If you thought 2019 was a good year for electric motorcycles (which it absolutely was), then 2020 is going to knock your riding boots off. And believe it or not, the excitement could be led by a rush of Chinese electric motorcycles heading for Western shores.

Electrek, By Micha Toll

© Electrek | A wave of Chinese electric motorcycles is headed West — how will it impact prices?

Despite 2019 being filled with a slew of impressive new American electric motorcycles like the Zero SR/FLightning Strike, and Harley-Davidson LiveWire, it is starting to look like 2020 will be dominated by imported Chinese electric motorcycles.

While US companies have been working hard to push new tech and features into high-power electric motorcycles, China’s electric motorcycle industry has taken a different approach. A softer approach. What one might even call a more practical approach.

Instead of building 200 mph (322 km/h) electric motorcycles like we’re seeing from North American companies, most Chinese electric motorcycle companies have focused on lower-power, urban commuter-style electric motorcycles.

We got our first taste of a small, lightweight urban electric motorcycle with the City Slicker, imported from Zongshen by California-based CSC. The little e-moto only puts out about 4 kW (5.4 hp) of power but gets up to city speeds of 45 mph (70 km/h) and is a blast to ride — all for a ridiculously low price of just $2,500. Check out my full review article, or see the video below.


 (Video Credited by Electrek.co via Youtube)

But as much fun as this little e-bike is, a new wave of higher-power Chinese electric motorcycles is already on the way.

Just yesterday, we broke the news on the new NIU RQi-GT, a 100 mph (160 km/h) electric motorcycle that is headed for US shores later this year.

Then there are two new Sur-Ron based electric motorcycles that offer slightly lower speeds. The Sur Ron Storm Bee is the much-anticipated follow-up to the original Sur Ron Light Bee. The Storm Bee features a 22.5 kW (30 hp) air-cooled electric motor and a 4.6 kWh battery. It is rated for a top speed of 110 km/h (68 mph).

Sur Ron claims that the Storm Bee will be capable of traveling over 100 km (62 miles) on a charge, though at city speeds of around 50 km/h (31 mph). The Storm Bee will be available in two variants, including a street version and a dirt version.

There is no price info yet, but the US dealer has confirmed that the Storm Bee will be headed for the US.

Another electric motorcycle with comparable specs to the Storm Bee is the VOGE ER 10, which is actually based on the Sur Ron White Ghost electric motorcycle design. VOGE bought the rights to the design and is bringing the bike to production this year. The ER 10 features a smaller, liquid-cooled 14 kW (18.8 hp) peak-rated motor.
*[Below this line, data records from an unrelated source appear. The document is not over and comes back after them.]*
-- ==== Sys2Proof/Machine/Kv.lean ====
section
/-! DEFINITION. The key-value cache: sequences, blocks and their references, the prefix table, swapping (R274-R285, R292). -/
namespace Sys2Proof.Machine

/-- R116: the operation that reads the entry fails: it meets an uncorrectable byte, or the entry is already poisoned. -/
def hubBad (k : HubEntry) (h : HubSram) (s : State) : Bool := h.bad || s.protect.hubMarks.contains k

/-- R116: an entry is poisoned by an uncorrectable byte, which 0x3012 records. -/
def poisonEntry (k : HubEntry) (s : State) : State :=
  let s1 := reportFree 0x3012 subjServing subjServing s
  { s1 with
    protect.hubUncorrectable := s1.protect.hubUncorrectable + 1
    protect.hubMarks := if s1.protect.hubMarks.contains k then s1.protect.hubMarks else s1.protect.hubMarks ++ [k] }

/-- R116: an operation reads an entry of the hub tables; a poisoned entry fails it with 0x3005. -/
def hubUse (k : HubEntry) (h : HubSram) (s : State) : State :=
  let s1 : State := { s with protect.hubCorrected := s.protect.hubCorrected + BitVec.ofNat 64 h.corrected }
  let s2 := if h.bad then poisonEntry k s1 else s1
  if hubBad k h s then reportFree 0x3005 subjServing subjServing s2 else s2

/-- An entry written anew carries no poison (DESIGN CHOICE, log entry 98). -/
def cleanEntry (k : HubEntry) (s : State) : State :=
  { s with protect.hubMarks := s.protect.hubMarks.filter (· != k) }

def counterLow (s : State) : Word := BitVec.ofNat 32 s.us

def setSeq (q : Nat) (e : Sequence) (s : State) : State := { s with kv.seqs := tabPut s.kv.seqs q e }
def onSeq (q : Nat) (f : Sequence → Sequence) (s : State) : State := setSeq q (f (seqEntry s q)) s
def setBlock (n : Nat) (b : Block) (s : State) : State := { s with kv.blocks := tabPut s.kv.blocks n b }

def sequenceCount (s : State) : Nat := match cacheDecl s with | some d => d.sequences | none => 0
def maxBlocks (s : State) : Nat := match cacheDecl s with | some d => d.maxBlocks | none => 0

/-! Blocks (R282). -/

def retained (s : State) : Tab Block := s.kv.blocks.filter fun e => e.2.refs == 0
def freeBlocks (s : State) : Nat := s.kv.total - s.kv.blocks.length - s.kv.filling.length

/-- The lowest-numbered free block. -/
def lowestFreeBlock (s : State) : Nat → Nat → Option Nat
  | 0, _ => none
  | f + 1, n =>
    if (tabFind? s.kv.blocks n).isSome || s.kv.filling.contains n then lowestFreeBlock s f (n + 1) else some n

/-- The retained block with the smallest LAST_USE, the lowest number on a tie. -/
def oldestRetained : Tab Block → Option (Nat × Block)
  | [] => none
  | e :: t => match oldestRetained t with
    | some x => if x.2.lastUse.toNat < e.2.lastUse.toNat then some x else some e
    | none => some e

def newBlock (s : State) (tenant : Nat) : Block := { refs := 1, tenant := tenant, lastUse := counterLow s }

/-- R282: an allocation; none where neither a free nor a retained block is found. -/
def allocBlock (tenant : Nat) (s : State) : Option (Nat × State) :=
  match lowestFreeBlock s s.kv.total 0 with
  | some n => some (n, setBlock n (newBlock s tenant) s)
  | none => match oldestRetained (retained s), cacheDecl s with
    | some (n, b), some d =>
      some (n, setBlock n (newBlock s tenant)
        (closePages n (zeroRange (blockAddress s d n) (blockBytes d) (clearPrefix b s))))
    | _, _ => none

/-- R282: a block loses one reference. -/
def dropRef (n : Nat) (s : State) : State :=
  match tabFind? s.kv.blocks n with
  | none => s
  | some b =>
    if 1 < b.refs then setBlock n { b with refs := b.refs - 1 } s
    else if b.tree then setBlock n { b with refs := 0 } s
    else startBlockFill n s

def addRef (n : Nat) (s : State) : State :=
  match tabFind? s.kv.blocks n with
  | none => s
  | some b => setBlock n { b with refs := b.refs + 1 } s

def dropPage (p : PageEntry) (s : State) : State :=
  match p with
  | .resident n => dropRef n s
  | .swapped k => { s with kv.slots := tabDel s.kv.slots k }

def dropPages (ps : List PageEntry) (s : State) : State := ps.foldl (fun s p => dropPage p s) s

/-- The sectors of a block, as the controllers read them. -/
def readBlock (d : CacheDecl) (n : Nat) (s : State) : List Sector × State :=
  readSectors (blockBytes d / 32) (blockAddress s d n) s

/-- R29, R82, R84: some pair of a block has to wait. -/
def blockWaits (s : State) (d : CacheDecl) (n : Nat) : Bool := rangeWaits s (blockAddress s d n) (blockBytes d)

/-- R273: the pages that are open in a block are open in its copy. -/
def copyPages (old new : Nat) (s : State) : State :=
  let ks := (s.kv.pageOpen.filter fun k => k / 4096 == old).map fun k => 4096 * new + k % 4096
  { s with kv.pageOpen := ks.foldl setInsert s.kv.pageOpen }

/-- R282: copy on write of entry `p` of a sequence. -/
def copyBlock (q p old : Nat) (s : State) : Option State :=
  match allocBlock (seqEntry s q).tenant s, cacheDecl s with
  | some (n, s1), some d =>
    let r := readBlock d old s1
    let s2 := writeSectors (blockAddress s1 d n) r.1 r.2
    let s3 := dropRef old (onSeq q (fun e => { e with pages := e.pages.set p (.resident n) }) (copyPages old n s2))
    some { s3 with kv.copies := s3.kv.copies + 1 }
  | _, _ => none

/-- BLOCK_FILL_DONE (R282): the fill of a released block ends. -/
def execBlockFillDone (n : Nat) (s : State) : Out :=
  match s.kv.filling.contains n, cacheDecl s with
  | true, some d =>
    .next { zeroRange (blockAddress s d n) (blockBytes d) s with kv.filling := setErase s.kv.filling n }
  | _, _ => .next s

/-! Requests that name a sequence (R276, R298). -/

def requestSeq (r : Request) : Nat := (r.words.getD 0 0).toNat / 2 ^ 48

/-- R298: a request moves to CLOSING. -/
def closeRequest (i : Nat) (why : EndWhy) (code : Half) (s : State) : State :=
  onRequest i (fun r => { r with state := .closing, why := why, code := code }) s

def closeNaming (q : Nat) (s : State) : State :=
  (s.serve.requests.filter fun e => requestSeq e.2 == q && (e.2.state == .admitting || e.2.state == .ready)).foldl
    (fun s e => closeRequest e.1 .failed 0x4C09 s) s

/-- R28: the appends of a step on a sequence are no longer in flight. -/
def dropAppends (q : Nat) (s : State) : State := { s with kv.appends := s.kv.appends.filter fun a => a.seq != q }

/-- R276: a sequence becomes FREE. -/
def freeSeq (q : Nat) (s : State) : State :=
  closeNaming q (cleanEntry (.seq q) (dropAppends q (setSeq q {} (dropPages (seqEntry s q).pages s))))

/-- A sequence's activity has ended: `next`, or FREE where a release waited. -/
def settleSeq (q : Nat) (next : SeqState) (s : State) : State :=
  if (seqEntry s q).releasePending then freeSeq q s else onSeq q (fun e => { e with state := next }) s

def getStep (s : State) : StepId → Option Step
  | .lc => s.serve.lcStep
  | .be => s.serve.beStep
  | .chunk => s.serve.chunk

def setStep (w : StepId) (x : Option Step) (s : State) : State :=
  match w with
  | .lc => { s with serve.lcStep := x }
  | .be => { s with serve.beStep := x }
  | .chunk => { s with serve.chunk := x }

/-- R308: the failure report taken first stands. -/
def failStep (w : StepId) (code : Half) (s : State) : State :=
  setStep w ((getStep s w).map fun x => { x with failure := some (x.failure.getD code) }) s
With a 100 km/h (62 mph) top speed, it falls nicely in between highway-capable electric motorcycles like the NIU RQi-GT and smaller electric motorcycles like the CSC City Slicker.

What do these Chinese electric motorcycles mean for pricing?

Surely only good things, if current bikes are any indication.

For example, we know that the CSC City Slicker is priced at around $2,500 and the higher power Sur Ron Light Bee is just under $4,000.

On the higher end of the spectrum, the Evoke Urban Series 130 km/h (81 mph) electric motorcycle is another Chinese offering that helps us bracket the price. The Evoke is priced at $7,899. And please don’t give me any of that, “Oh but it’s made in China” nonsense. Companies like NIU and Evoke are known for their high standards in design and production. 

Evoke even partners with Foxconn, makers of the iPhone, and probably a pile of other electronics you’ll find around your home that work great.

With NIU’s size advantage over Evoke (NIU has already sold around 1 million electric scooters), I could imagine seeing its 100 mph (160 km/h) NIU RQi-GT electric motorcycle being priced at or below Evoke’s prices.

And I’d expect the Sur Ron Storm Bee and Voge ER 10 to be priced even lower, thanks to their smaller motors, lower battery capacity, and lack of embedded techs like 5G and smart sensors.

All of this is to say that if a $2,500 urban electric motorcycle and a $7,900 highway-capable electric motorcycle are available today, then tomorrow’s coming wave of Chinese electric motorcycles is sure to mean good things for the wallets of Western customers. Which is good news too, because riding gear ain’t cheap.